Tip search for retired teacher Lesley Trotter to continue for weeks
Queensland police have discontinued the search for Lesley Trotter at the Swanbank landfill site. Photo: AAP/Queensland Police
A week-long search of a tip for missing woman Lesley Trotter’s remains has been hampered by bad weather and will continue for several weeks, with just a 10th of rubbish quarantined searched.
Ms Trotter vanished from the inner Brisbane suburb of Toowong on March 28.
Her mobile phone and wallet were found in her unit and her car was still in the garage.
Investigators believe 78-year-old Ms Trotter was killed the night she went missing and her remains were hidden in a wheelie bin, which was compacted by rubbish collectors and freighted to two massive landfill sites.
The search started on April 18 but was stopped as wet weather and high winds hampered efforts at the Swanbank tip, near Ipswich, earlier this week.
Queensland Police said the search would continue for several weeks and would depend on the weather.
“Aerial drone mapping indicates 12.7 per cent of the rubbish that was quarantined has been searched,” police said on Thursday.

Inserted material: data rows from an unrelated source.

theorem State.checkDone_complete (hstate : s.get BT_STATUS_STATE = 2) (hall : s.firstMissing = none)
    (hr : r = imageResult s.imageBytes s.boot.length) : ∃ w x, s.checkDone =
      if r = 1 then (s.checkTimed w x).checkPassed (field s.imageBytes 12 4) (field s.imageBytes 20 4)
      else (s.checkTimed w x).checkFailed (field s.imageBytes 12 4) (field s.imageBytes 20 4) r 4 := by
  simp only [State.checkDone, hstate, hall, ← hr]
  by_cases hlong : r = 1 ∨ r = 9
  · rw [if_pos hlong]
    exact ⟨s.checkTime (field s.imageBytes 8 4), s.fresh, rfl⟩
  · rw [if_neg hlong]
    exact ⟨_, _, rfl⟩

/-- The header fields of an image that is not complete take free values at most. -/
theorem State.headerFields_eq : ∃ n m x, s.headerFields = (n, m, { s with fresh := x }) := by
  unfold State.headerFields
  split
  · exact ⟨_, _, s.fresh, rfl⟩
  · exact ⟨_, _, _, rfl⟩

theorem State.checkDone_missing (hstate : s.get BT_STATUS_STATE = 2) (hsome : s.firstMissing.isSome = true) :
    ∃ w x n m, s.checkDone = (s.checkTimed w x).checkFailed n m 2 1 := by
  obtain ⟨n, m, x, hheader⟩ := State.headerFields_eq (s := s)
  simp only [State.checkDone, hstate, hsome, hheader, ne_eq, not_true_eq_false, if_false, if_true]
  exact ⟨_, _, _, _, rfl⟩

/-! Domains start (R276). -/

/-- A domain that is DOWN starts. -/
def State.startDown (s : State) (d : Nat) : State := if s.domState d = 0 then s.wr PW_DOMAIN_STATE d 1 else s

theorem State.startDown_ok (h : s.ok) : (s.startDown d).ok := by
  unfold State.startDown
  split
  · exact State.wr_ok h
  · exact h

theorem State.startDown_domState (h : s.ok) : (s.startDown d).domState e =
    if e = d ∧ s.domState e = 0 then 1 else s.domState e := by
  by_cases hdown : s.domState d = 0
  · have hswitched : ¬(d = 0x21 ∨ d = 0x22) := fun hfix => by simp [State.domState, hfix] at hdown
    rw [State.startDown, if_pos hdown]
    by_cases hed : e = d
    · subst hed
      rw [if_pos ⟨rfl, hdown⟩, State.domState, if_neg hswitched]
      exact State.rd_wr_eq ⟨h, by decide⟩
    · have hread : (s.wr PW_DOMAIN_STATE d 1).rd PW_DOMAIN_STATE e = s.rd PW_DOMAIN_STATE e :=
        State.rd_wr_apart ⟨h, Field.apart_of_sub (by omega) rfl⟩
      rw [if_neg fun hx => hed hx.1, State.domState, hread, State.domState]
  · have hother : ¬(e = d ∧ s.domState e = 0) := fun hx => hdown (hx.1 ▸ hx.2)
    rw [State.startDown, if_neg hdown, if_neg hother]

/-- The image starts every domain that is DOWN. -/
def State.startAll (s : State) (l : List Nat) : State := State.eachIn l (fun d s => s.startDown d) s

theorem State.startAll_domState {l : List Nat} (h : s.ok) : (s.startAll l).domState e =
    if e ∈ l ∧ s.domState e = 0 then 1 else s.domState e := by
  induction l generalizing s with
  | nil => simp [State.startAll, State.eachIn]
  | cons d ds ih =>
    refine (ih (State.startDown_ok h)).trans ?_
    rw [State.startDown_domState h]
    by_cases hed : e = d
    · by_cases hdown : s.domState e = 0 <;> simp [hed, hed ▸ hdown]
    · simp [hed]

theorem State.startAll_keeps {l : List Nat} : ((s.startAll l).pow, (s.startAll l).lanes) = (s.pow, s.lanes) :=
  State.eachIn_kept (fun t => (t.pow, t.lanes)) fun k t => by
    unfold State.startDown
    split <;> rfl

theorem State.startAll_ok {l : List Nat} (h : s.ok) : (s.startAll l).ok := by
  induction l generalizing s with
  | nil => exact h
  | cons d ds ih => exact ih (State.startDown_ok h)

theorem State.domainStart_eq (hstate : s.get BT_STATUS_STATE = 5) (hrun : s.running 0x1C = true)
    (hsrc : s.on CK_STATUS_SRC = true) (hu : u = ({ s with boot := { s.boot with restart := false } } : State).startAll allDomains) :
    s.domainStart = if u.pow.wakes = [] then u.set BT_STATUS_DOMAINS_UP 1 else u := by
  subst hu
  exact if_pos (by simp [hstate, hrun, hsrc])

theorem State.domainStart_idle (h : s.get BT_STATUS_STATE ≠ 5 ∨ s.on CK_STATUS_SRC = false) : s.domainStart = s := by
  refine if_neg ?_
  rcases h with h | h <;> simp [h]

theorem State.domState_set_bt {F : Field} (hF : F.index = 0x1400) (hsub : F.sub = 0) (hd : d < 0x21) (h : s.ok) :
    (s.set F n).domState d = s.domState d := by
  have hpow : PW_DOMAIN_STATE.index = 0x6000 ∧ PW_DOMAIN_STATE.sub = 0 := ⟨rfl, rfl⟩
  have hread : (s.set F n).rd PW_DOMAIN_STATE d = s.rd PW_DOMAIN_STATE d :=
    State.rd_wr_apart ⟨h, Field.apart_of_index (by rw [hF]; decide) (by omega) (by omega)⟩
  simp only [State.domState, hread]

Investigators said they would comb through up to 200 tonnes of rubbish a day at landfill sites in the search for the retired teacher.
Police were confident the quarantined rubbish they were searching is from the vicinity of Ms Trotter’s home, saying they had located paperwork belonging to a resident in a nearby street, “which indicates search efforts are concentrated in the right area”.
The search is in its seventh day, with homicide, crime scene, disaster victim identification detectives and frontline officers scouring the site, with help from the Australian Defence Force.
The search started on April 18 and was temporarily halted due to wet weather and high winds this week.
Investigators continued to run extensive inquiries in relation to Ms Trotter’s death.